# What is required
Determine how many lines of the listing below include the string "Laws". Output the number and nothing more.

# Record set
-- ==== Sys2Proof/Laws/PerInstr.lean ====
section
/-! SUPPORT. Statements made of every command, one lemma per constructor (30_encoding.md R91, R93, R98). -/

namespace Sys2Proof.Laws.EncodeOpcode

open Sys2Proof

/-- OPC of a command, from the table of R93. -/
def opcodeOf : Instr → Nat
  | .nop => 0x00
  | .genSeq _ => 0x01
  | .deriveKey _ => 0x02
  | .clrStatus => 0x03
  | .softReset => 0x04

/-- LEN of a command: its length operand, 0 where it has none (R91, R93). -/
def lengthOf : Instr → Nat
  | .nop => 0
  | .genSeq n => n
  | .deriveKey size => size
  | .clrStatus => 0
  | .softReset => 0

/-- The word of a well-formed command holds its OPC in bits 7:0 and its LEN in bits 31:8, and nothing else (R91, R98). -/
def Statement (i : Instr) : Prop := i.wf = true → (encodeWord i).toNat = lengthOf i * 256 + opcodeOf i

theorem commandWord_toNat (opc : Byte) (len : Nat) (h : lenFits len = true) :
    (commandWord opc len).toNat = len * 256 + opc.toNat := by
  have hlen : len < 2 ^ 24 := by simpa [lenFits] using h
  have hopc := opc.isLt
  rw [commandWord, BitVec.toNat_append, BitVec.toNat_ofNat, Nat.mod_eq_of_lt hlen, Nat.shiftLeft_eq, Nat.mul_comm len,
    ← Nat.two_pow_add_eq_or_of_lt hopc]

theorem nop : Statement .nop := fun _ => commandWord_toNat 0x00#8 0 rfl

theorem genSeq (n : Nat) : Statement (.genSeq n) := fun h => commandWord_toNat 0x01#8 n h

theorem deriveKey (size : Nat) : Statement (.deriveKey size) := fun h => commandWord_toNat 0x02#8 size h

theorem clrStatus : Statement .clrStatus := fun _ => commandWord_toNat 0x03#8 0 rfl

theorem softReset : Statement .softReset := fun _ => commandWord_toNat 0x04#8 0 rfl

end Sys2Proof.Laws.EncodeOpcode
end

# Solution for this problem
3